In case you haven’t noticed, there’s a new convention in both indie and big-budgeted films. It’s the emergence of a certain character with certain traits. These characters, however layered, all possess the characteristic of being “quirky.”
I didn’t know how best to define “quirky” until I visited the website Urban Dictionary, which defined it as “something that is strange but cool.” That’s exactly how I envision studios see the word too. “Quirky” is something unrecognizable, yet a quirky character is cool, relatable and funny. These characters are increasingly emerging in film, and more often this trait is garbled thanks to studio intervention and scriptwriter’s inability to understand the hollowness of ill-defined quirkiness.
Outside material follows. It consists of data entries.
@[simp] theorem opTable_gloveExpiry (d : Dev) (n : Nat) : (gloveExpiry d n).opTable = d.opTable := by
  simp [gloveExpiry]

@[simp] theorem opTable_senseTestDue (d : Dev) (n : Nat) : (senseTestDue d n).opTable = d.opTable := by
  simp [senseTestDue]

@[simp] theorem opTable_frozenAdc (d : Dev) (n : Nat) : (frozenAdc d n).opTable = d.opTable := by
  simp [frozenAdc]

@[simp] theorem opTable_targetRefused (d : Dev) (p : Src) (n : Nat) : (targetRefused d p n).opTable = d.opTable := by
  simp [targetRefused]

@[simp] theorem opTable_acceptTarget (d : Dev) (p : Src) (n : Nat) (v : Int) (osn : Nat) : (acceptTarget d p n v osn).opTable = d.opTable := by
  simp [acceptTarget]

@[simp] theorem opTable_targetLatch (d : Dev) (n : Nat) : (targetLatch d n).opTable = d.opTable := by
  unfold targetLatch; dsimp only; (repeat' split) <;> (first | rfl | (simp; done))

@[simp] theorem opTable_transitionDone (d : Dev) (n : Nat) : (transitionDone d n).opTable = d.opTable := by
  simp [transitionDone]

@[simp] theorem opTable_rdyEdge (d : Dev) (n : Nat) : (rdyEdge d n).opTable = d.opTable := by
  simp [rdyEdge]

@[simp] theorem opTable_rdyAssert (d : Dev) (n : Nat) : (rdyAssert d n).opTable = d.opTable := by
  simp [rdyAssert]

@[simp] theorem opTable_lilFollow (d : Dev) : (lilFollow d).opTable = d.opTable := by
  simp [lilFollow]

@[simp] theorem opTable_lilUp (d : Dev) : (lilUp d).opTable = d.opTable := by
  simp [lilUp]

@[simp] theorem opTable_lilTrainTimeout (d : Dev) : (lilTrainTimeout d).opTable = d.opTable := by
  simp [lilTrainTimeout]

@[simp] theorem opTable_lilWordError (d : Dev) : (lilWordError d).opTable = d.opTable := by
  simp [lilWordError]

@[simp] theorem opTable_lilLinkDrop (d : Dev) : (lilLinkDrop d).opTable = d.opTable := by
  simp [lilLinkDrop]

@[simp] theorem opTable_lilFrame (d : Dev) (w : BitVec 40) : (lilFrame d w).opTable = d.opTable := by
  simp [lilFrame]

@[simp] theorem opTable_latchIntent (d : Dev) (n : Nat) (slope : Bool) (delta : Int) (lead : Nat) : (latchIntent d n slope delta lead).opTable = d.opTable := by
  unfold latchIntent; dsimp only; (repeat' split) <;> (first | rfl | (simp; done))

@[simp] theorem opTable_handleFrame (d : Dev) (f : BitVec 40) : (handleFrame d f).opTable = d.opTable := by
  simp [handleFrame]

@[simp] theorem opTable_dropIntents (d : Dev) (n mask : Nat) : (dropIntents d n mask).opTable = d.opTable := by
  simp [dropIntents]

@[simp] theorem opTable_intentEdge (d : Dev) : (intentEdge d).opTable = d.opTable := by
  simp [intentEdge]

@[simp] theorem opTable_intentRetract (d : Dev) (n j : Nat) : (intentRetract d n j).opTable = d.opTable := by
  unfold intentRetract; dsimp only; (repeat' split) <;> (first | rfl | (simp; done))

@[simp] theorem opTable_intentResume (d : Dev) (n : Nat) : (intentResume d n).opTable = d.opTable := by
  simp [intentResume]

@[simp] theorem opTable_throttleCount (d : Dev) (n : Nat) : (throttleCount d n).opTable = d.opTable := by
  simp [throttleCount]

@[simp] theorem opTable_throttleEdge (d : Dev) : (throttleEdge d).opTable = d.opTable := by
  simp [throttleEdge]

@[simp] theorem opTable_throttleGrace (d : Dev) (n : Nat) : (throttleGrace d n).opTable = d.opTable := by
  simp [throttleGrace]

@[simp] theorem opTable_throttleRelease (d : Dev) : (throttleRelease d).opTable = d.opTable := by
  simp [throttleRelease]

@[simp] theorem opTable_pfwFollow (d : Dev) : (pfwFollow d).opTable = d.opTable := by
  simp [pfwFollow]

@[simp] theorem opTable_pfwRelease (d : Dev) : (pfwRelease d).opTable = d.opTable := by
  simp [pfwRelease]

@[simp] theorem opTable_seqEvent (d : Dev) (src code osn : Nat) (arg : List Byte) : (seqEvent d src code osn arg).opTable = d.opTable := by
  simp [seqEvent]

@[simp] theorem opTable_skipSteps (d : Dev) (n : Nat) : (d.skipSteps n).opTable = d.opTable := by
  induction n generalizing d with
  | zero => rfl
  | succ n ih => unfold skipSteps; split <;> simp [ih]

@[simp] theorem opTable_progIdle (d : Dev) : (progIdle d).opTable = d.opTable := by
  simp [progIdle]

@[simp] theorem opTable_progDone (d : Dev) : (progDone d).opTable = d.opTable := by
  simp [progDone]

@[simp] theorem opTable_progAbandon (d : Dev) : (progAbandon d).opTable = d.opTable := by
  simp [progAbandon]

@[simp] theorem opTable_nextStep (d : Dev) : (nextStep d).opTable = d.opTable := by
  simp [nextStep]

@[simp] theorem opTable_startDelay (d : Dev) : (startDelay d).opTable = d.opTable := by
  simp [startDelay]

@[simp] theorem opTable_stepEdge (d : Dev) : (stepEdge d).opTable = d.opTable := by
  simp [stepEdge]

@[simp] theorem opTable_sqiFirst (d : Dev) : (sqiFirst d).opTable = d.opTable := by
  simp [sqiFirst]

@[simp] theorem opTable_outEdge (d : Dev) : (outEdge d).opTable = d.opTable := by
  simp [outEdge]

@[simp] theorem opTable_toWait (d : Dev) : (toWait d).opTable = d.opTable := by
  simp [toWait]

@[simp] theorem opTable_seqNop (d : Dev) : (seqNop d).opTable = d.opTable := by
  simp [seqNop]

@[simp] theorem opTable_seqCmd (d : Dev) (v : Int) : (seqCmd d v).opTable = d.opTable := by
  simp [seqCmd]

@[simp] theorem opTable_sqiEdge (d : Dev) (i : Nat) (level : Bool) : (sqiEdge d i level).opTable = d.opTable := by
  simp [sqiEdge]

@[simp] theorem opTable_chgEnter (d : Dev) (s : ChgState) : (chgEnter d s).opTable = d.opTable := by
  simp [chgEnter]

@[simp] theorem opTable_safetyZero (d : Dev) : (safetyZero d).opTable = d.opTable := by
  simp [safetyZero]

@[simp] theorem opTable_chgEval (d : Dev) : (chgEval d).opTable = d.opTable := by
  simp [chgEval]

@[simp] theorem opTable_chgLatch (d : Dev) (b : Nat) : (chgLatch d b).opTable = d.opTable := by
  simp [chgLatch]

@[simp] theorem opTable_dischOpen (d : Dev) : (dischOpen d).opTable = d.opTable := by
  simp [dischOpen]

@[simp] theorem opTable_switchClose (d : Dev) : (switchClose d).opTable = d.opTable := by
  simp [switchClose]

@[simp] theorem opTable_handover (d : Dev) : (handover d).opTable = d.opTable := by
  simp [handover]

@[simp] theorem opTable_vinConversion (d : Dev) (code : Int) : (vinConversion d code).opTable = d.opTable := by
  simp [vinConversion]

@[simp] theorem opTable_tsConversion (d : Dev) (r : Int) : (tsConversion d r).opTable = d.opTable := by
  simp [tsConversion]

@[simp] theorem opTable_tsZone (d : Dev) (z : Nat) : (tsZone d z).opTable = d.opTable := by
  simp [tsZone]

@[simp] theorem opTable_tsShort (d : Dev) : (tsShort d).opTable = d.opTable := by
  simp [tsShort]

@[simp] theorem opTable_dischHot (d : Dev) : (dischHot d).opTable = d.opTable := by
  simp [dischHot]

@[simp] theorem opTable_batUv (d : Dev) : (batUv d).opTable = d.opTable := by
  simp [batUv]

@[simp] theorem opTable_dischOc (d : Dev) : (dischOc d).opTable = d.opTable := by
  simp [dischOc]

@[simp] theorem opTable_batOv (d : Dev) : (batOv d).opTable = d.opTable := by
  simp [batOv]

@[simp] theorem opTable_vinOv (d : Dev) : (vinOv d).opTable = d.opTable := by
  simp [vinOv]

@[simp] theorem opTable_chgThermal (d : Dev) : (chgThermal d).opTable = d.opTable := by
  simp [chgThermal]

@[simp] theorem opTable_convStart (d : Dev) : (convStart d).opTable = d.opTable := by
  simp [convStart]

@[simp] theorem opTable_convStop (d : Dev) : (convStop d).opTable = d.opTable := by
  simp [convStop]

@[simp] theorem opTable_chgPrechargeDone (d : Dev) : (chgPrechargeDone d).opTable = d.opTable := by
  simp [chgPrechargeDone]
That’s not to say that quirky characters don’t work or have only emerged as of late. Quirky characters have always been used, stock or otherwise, to drive a plot, relate to an audience or hold their own in lead roles. One of my favorite films is “Am?lie,” a French film about an eccentric young woman who tries to break through the walls of social convention around her in order to relate better to strangers and friends alike. This film is one of the best examples of quirk done right, not only because director Jean-Pierre Jeunet knows how to add meaning to quirk or avoid exploitation of Am?lie’s character’s “coolness,” but because her character traits are only a fraction of her innate beauty.
I wanted to use that film as an example because it shows that quirky characters can have a broad personality and still keep an audience’s attention. Other great films where this is true include “(500) Days of Summer” and “Punch-Drunk Love.” Both films include a set of events that test the protagonist’s resolve to remain candid but feature quirky, fully-realized characters. Instances in which films fail usually happen when someone in the creative process decides their character is going to be quirky, and that’s the basis for their personality. These characters usually just do something quirky, like play the ukulele, quote obscure literature or film and dress like a ’50s kewpie doll. This is best exhibited by actress Zooey Deschanel, who has been making her mark lately as the eccentric teacher Jess on TV’s “New Girl.” I do agree her persona is fueling the fire when it comes to these stereotypical indie characters, but Jess is at least interesting and plausibly strange and awkward.
The worst of these stereotypical characters was named by film critic Michael Rabin, who dubbed them the Manic Pixie Dream Girl. This character is described as a bubbly yet shallow young woman supplanted into films in order to show brooding young men that they need to embrace life. I had never attached the moniker of quirky to these characters before, but they both exhibit the same tendencies, though only one actually serves a particular purpose. The earliest examples of this term include Katharine Hepburn’s character in “Bringing Up Baby,” Audrey Hepburn as Holly Golightly in “Breakfast at Tiffany’s” and Barbara Stanwyck in “The Lady Eve.” There often aren’t any examples of men being categorized in this way, because when women are exhibited as dark and brooding it tends to make them seem unattractive to an audience, or so we are led to believe by the cadre of films that utilize this concept.
Quirky is losing its broad appeal as of late thanks to a stereotype of what quirky has to be. It is more and more being narrowly defined as being a female friendly character with a very distinct look, way of speaking and a sensitive, childish appeal. Screenwriters argue the reason these characters should be admired is because they’re kooky, placed above normal characters thanks to their eccentricities. I find the best comparison I can make is to the hipster culture, which receives a lot of criticism simply because those in it often find their lifestyle and preferences to be better than everyone else’s. There’s a pretension and criticism to quirkiness, and that’s the main reason many are rubbed the wrong way. Also, the characters representing quirky are often hollow people without any goal except attracting the opposite sex.
This is especially running rampant in indie films. This was brought to my attention when Whit Stillman released his first critically-acclaimed film in twenty years, “Damsels in Distress.” Unlike his earlier film “Metropolitan,” there is a lack of acerbic wit, criticism or an internal struggle for the quirky hero. Instead, Greta Gerwig and her counterparts learn to tap dance to stave off depression, dress like debutantes and express their emotions in snippets of queer conversation. These women and men alike are being used without consideration as to why they exist. Already the term quirky is getting a bad rep, and pretty soon the entire persona is going to fade out with its overexposure. I challenge those who write these characters to do so with care, before they become extinct altogether.